Echoes of Time: Narratives in Derelict Spaces

Echoes of Time: Narratives in Derelict  Spaces
Zeba Asad
Transforming forgotten industrial ruins into community spaces through storytelling and sustainable design.

Zeba Asad
Berlin, Germany/Karachi, Pakistan
About
An architect and storyteller who transforms forgotten urban spaces through research-driven design, blending architecture, illustration, and film.
Links
Team members
Zeba Asad
Field of work
Architecture, Design, Urban planning, Visual Art, Research
Project submitted
2025

Zeba Asad is an architect, visual storyteller, and researcher from Karachi, Pakistan, currently based in Germany. Her interdisciplinary practice weaves together architecture, illustration, and film to explore themes of spatial memory, adaptive reuse, and cultural sustainability. She completed her Bachelor’s in Architecture at the Indus Valley School of Art and Architecture in 2019 and was part of the team that represented Pakistan for the first time at the Venice Architecture Biennale in 2018.

Zeba’s research on the lack of common spaces in Karachi’s informal settlements investigates how spatial fragmentation and infrastructural neglect impact everyday life and social cohesion. Separately, her undergraduate thesis focused on the political and cultural complexity of the India–Pakistan border, reframing it as a space of opportunity and latent potential rather than mere division.

After graduation, she worked in architectural practice and freelanced on projects in Dubai and Australia. In 2022, she moved to Germany to pursue her Master’s in Architecture at DIA (Dessau International Architecture Graduate School), adjacent to the Bauhaus. Her thesis, Echoes of Time, explored abandonment and adaptive reuse as acts of cultural resilience, developed under the mentorship of Fredrik Skatar in 2024.

In 2023, she spent a semester at ARCHIP in Prague through the Erasmus programme, where she explored mobility in urban space and created the short film 'The Navigator', examining the psychological experience of navigating the city. She was also a finalist in the NEA Adaptive Reuse x Placemaking programme in 2023.

Zeba continues to explore the intersections of spatial justice, memory, and design through collaborative and research-based practices, engaging deeply with overlooked urban narratives.


Echoes of Time is a speculative yet practice-informed architectural proposal that reimagines derelict sites as living narratives—spaces where memory, decay, and future possibility coalesce. Grounded in critical inquiry into urban transformation, storytelling, and spatial memory, the project investigates how the architectural reuse of ruins can address contemporary environmental and social challenges through cultural activation and collective memory work.

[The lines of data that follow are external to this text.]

-- ==== Sys2Proof/Tests/Slice0.lean ====
section
/-! SUPPORT. The model's own tests: ill-formed terms refused, words of the encoding table decoded, one small step of each instruction
with the value spec/95_test_vectors.md gives (V1 to V8, P1 to P5), and for each statement with hypotheses a concrete state
that meets them. -/

namespace Sys2Proof.Tests

open Sys2Proof Sys2Proof.Machine

/-! ### Small states -/

/-- The geometry of the spec's examples, with an image shorter than the array and two pulled pins. -/
def cfg : Config := { Config.default with image := [0x42, 0x43, 0x44], fillByte := 0xEE, pulldownPins := [3, 2] }

/-- No pin driven by the Host. -/
def silent : Vector Machine.Ext 32 := Vector.replicate 32 .z

/-- That machine after power-on, run by the Sequencer. -/
def base : State := State.initial cfg silent .sequencer

/-- The masks of V6's first row. -/
def masks : Masks := ⟨0x0000000C, 0x007F8000, 0x04000000, 0x02000000⟩

/-- That machine in a phase of its loop, its pins configured, the indicator lit, every latch written. -/
def looping (ph : Phase) : State :=
  { base with
    phase := ph
    out := 0x02000000
    oe := 0x02000000
    pad := Vector.replicate 32 0x53
    ctrl := Vector.replicate 32 5
    rom := [(0, 0x42), (1, 0x43), (2, 0x44), (3, 0xEE)]
    csL := some 0x04000000
    addrL := some 1
    outL := some 0x02000000
    masks := some masks }

/-- That machine with a Test Master in place of the Sequencer. -/
def bench (lines : List Item) (ts : List Turn) : State := { base with master := .testMaster lines, schedule := ts }

/-- A part of the next state, if there is one. -/
def after {α : Type} (f : State → α) : Answer → Option α
  | .next t => some (f t)
  | .fault _ => none
  | .refused _ => none

/-- The refusal, if it is one. -/
def refusal : Answer → Option Refusal
  | .refused r => some r
  | .next _ => none
  | .fault _ => none

/-- The fault, if it is one. -/
def fault : Answer → Option Fault
  | .fault r => some r
  | .next _ => none
  | .refused _ => none

/-! ### Ill-formed terms -/

theorem test_absent_pins_ill_formed :
    (Instr.rdPad 30).WellFormed cfg = false ∧ (Instr.rdCtrl 30).WellFormed cfg = false ∧
    (Instr.configure 30).WellFormed cfg = false ∧ (Instr.enablePulldown 30).WellFormed cfg = false ∧
    (Instr.get 30).WellFormed cfg = false ∧ (Instr.routeToPeripheral 30 2).WellFormed cfg = false := by decide

theorem test_reserved_bits_ill_formed :
    (Instr.wrPad 4 0x153).WellFormed cfg = false ∧ (Instr.wrPad 4 0xFF).WellFormed cfg = true ∧
    (Instr.wrPad 30 0).WellFormed cfg = false ∧ (Instr.wrCtrl 4 0x20).WellFormed cfg = false ∧
    (Instr.wrCtrl 4 0x1F).WellFormed cfg = true ∧ (Instr.wrCtrl 30 0).WellFormed cfg = false := by decide

theorem test_route_numbers_ill_formed :
    (Instr.routeToPeripheral 4 5).WellFormed cfg = false ∧ (Instr.routeToPeripheral 4 32).WellFormed cfg = false ∧
    (Instr.routeToPeripheral 4 31).WellFormed cfg = true := by decide

theorem test_masks_ill_formed :
    (Instr.set 0x40000000).WellFormed cfg = false ∧ (Instr.clear 0x40000000).WellFormed cfg = false ∧
    (Instr.putMasked 0x40000000 0).WellFormed cfg = false ∧ (Instr.getMasked 0x80000000).WellFormed cfg = false ∧
    (Instr.setDirectionOutMasked 0x40000000).WellFormed cfg = false ∧
    (Instr.setDirectionDisabledMasked 0x40000000).WellFormed cfg = false ∧ (Instr.set 0x3FFFFFFF).WellFormed cfg = true := by
  decide

theorem test_ranges_and_phases_ill_formed :
    (Instr.mask 31 2).WellFormed cfg = false ∧ (Instr.mask 0 32).WellFormed cfg = true ∧
    (Instr.iCfg 11 0).WellFormed cfg = false ∧ (Instr.iCfg 10 3).WellFormed cfg = true ∧
    (Instr.iPull 2 0).WellFormed cfg = false ∧ (Instr.iPull 1 1).WellFormed cfg = true := by decide

/-! ### Encodings: words written out from the table of R71 -/

theorem test_decode_sio_reads :
    decodeTableWord 40 0x0_D0000004 = some .rdIn ∧ decodeTableWord 40 0x0_D0000010 = some .rdOut ∧
    decodeTableWord 40 0x0_D0000020 = some .rdOe := by decide

theorem test_decode_out_writes :
    decodeTableWord 72 0x80000001_01_D0000010 = some (.wrOut 0x80000001) ∧
    decodeTableWord 72 0x00000030_01_D0000014 = some (.wrOutSet 0x30) ∧
    decodeTableWord 72 0x12345678_01_D0000018 = some (.wrOutClr 0x12345678) ∧
    decodeTableWord 72 0x00218000_01_D000001C = some (.wrOutXor 0x218000) := by decide

theorem test_decode_oe_writes :
    decodeTableWord 72 0x007F8000_01_D0000020 = some (.wrOe 0x7F8000) ∧
    decodeTableWord 72 0x007F8000_01_D0000024 = some (.wrOeSet 0x7F8000) ∧
    decodeTableWord 72 0x00000020_01_D0000028 = some (.wrOeClr 0x20) ∧
    decodeTableWord 72 0x00000006_01_D000002C = some (.wrOeXor 6) := by decide

theorem test_decode_pin_registers :
    decodeTableWord 40 0x0_4001C004 = some (.rdPad 0) ∧ decodeTableWord 72 0x00000053_01_4001C078 = some (.wrPad 29 0x53) ∧
    decodeTableWord 40 0x0_40014004 = some (.rdCtrl 0) ∧ decodeTableWord 72 0x00000005_01_400140EC = some (.wrCtrl 29 5) := by
  decide

/-- V2's wrong directions: a write of `IN`, a read of `OUT_SET` and of `OE_XOR`. -/
theorem test_decode_wrong_direction :
    decodeRequest cfg ⟨32, true, 0xD0000004, 0⟩ = .error .wrongDirection ∧
    decodeRequest cfg ⟨32, false, 0xD0000014, 0⟩ = .error .wrongDirection ∧
    decodeRequest cfg ⟨32, false, 0xD000002C, 0⟩ = .error .wrongDirection := by decide

/-- V2's unmapped words of the SIO window and below it. -/
theorem test_decode_unmapped_sio :
    decodeRequest cfg ⟨32, false, 0xD0000000, 0⟩ = .error .unmapped ∧
    decodeRequest cfg ⟨32, true, 0xD0000008, 0⟩ = .error .unmapped ∧
    decodeRequest cfg ⟨32, false, 0xD0000030, 0⟩ = .error .unmapped ∧
    decodeRequest cfg ⟨32, false, 0, 0⟩ = .error .unmapped := by decide

/-- V2's unmapped words of the pad and function-select windows. -/
theorem test_decode_unmapped_pins :
    decodeRequest cfg ⟨32, false, 0x4001C000, 0⟩ = .error .unmapped ∧
    decodeRequest cfg ⟨32, false, 0x4001C07C, 0⟩ = .error .unmapped ∧
    decodeRequest cfg ⟨32, false, 0x40014000, 0⟩ = .error .unmapped ∧
    decodeRequest cfg ⟨32, false, 0x400140F4, 0⟩ = .error .unmapped := by decide

/-- V2's unaligned access, and a narrow one (R55). -/
theorem test_decode_bad_access :
    decodeRequest cfg ⟨32, true, 0xD0000016, 0⟩ = .error .badAccess ∧
    decodeRequest cfg ⟨16, true, 0xD0000014, 0⟩ = .error .badAccess := by decide

/-- Byte strings that are no transaction (log 12). -/
theorem test_decode_malformed_bytes :
    decode cfg [] = .error .badAccess ∧ decode cfg [0x04, 0, 0, 0xD0, 0x02, 0, 0, 0, 0] = .error .badAccess ∧
    decode cfg [0x04, 0, 0, 0xD0, 0x00, 0, 0, 0, 0] = .ok .rdIn := by decide

theorem test_encode_is_the_table :
    encode cfg (.wrCtrl 5 5) = some [0x2C, 0x40, 0x01, 0x40, 0x01, 0x05, 0, 0, 0] ∧ encode cfg .lCs = none := by decide

/-! ### Register transactions (V3, V4) -/

/-- The Host drives pins 2 and 26 high; every pad and function is at reset (V4). -/
theorem test_rdIn :
    after State.response (exec .rdIn (hostSet [(2, .high), (26, .high)] base)) = some 0x04000004 := by decide

theorem test_rdOut : after State.response (exec .rdOut { base with out := 0x02000000 }) = some 0x02000000 := by decide

theorem test_wrOut : after State.outWord (exec (.wrOut 0xFFFFFFFF) { base with out := 0x2BCD0000 }) = some 0x3FFFFFFF := by decide

theorem test_wrOutSet :
    after State.outWord (exec (.wrOutSet 0x30) { base with out := 1 }) = some 0x31 ∧
    after State.outWord (exec (.wrOutSet 0xFFFFFFFF) base) = some 0x3FFFFFFF := by decide

theorem test_wrOutClr : after State.outWord (exec (.wrOutClr 0x11) { base with out := 0x31 }) = some 0x20 := by decide

theorem test_wrOutXor :
    after State.outWord (exec (.wrOutXor 0x218000) { base with out := 0x02000000 }) = some 0x02218000 ∧
    after State.outWord (exec (.wrOutXor 0xC0000000) base) = some 0 := by decide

The project was initiated from a deep concern with the growing presence of abandoned, decaying industrial structures in urban peripheries—spaces often dismissed as obsolete or beyond repair. These “vacant” sites, however, are saturated with historical and material memory. They bear witness to changing urban economies and ruptured social histories. Recognizing the ethical and cultural implications of erasure, The proposal advocates for urban regeneration that preserves the past while building new social and cultural futures.

Using Luckenwalde, a former industrial town, as a case study, the proposal employs multi-scale research and draws global comparisons—especially with South Asian cities like Karachi—to root its design approach in varied social and political contexts.

The proposal centers on adaptively reusing a derelict factory into a KulturHaus that balances memory and future aspirations. By creating distinct zones for gathering, connection, and nourishment, it fosters community collaboration, artistic expression, and sustainable use of neglected spaces.

The project excels in combining narrative design with ethical reuse, creating flexible spaces that invite community interpretation and ongoing adaptation.
This work is not a prescriptive blueprint but a framework for rethinking ruin, vacancy, and memory as design catalysts. It suggests that confronting the environmental crisis demands more than technological fixes—it calls for a cultural reckoning with the way we build, remember, and inhabit space.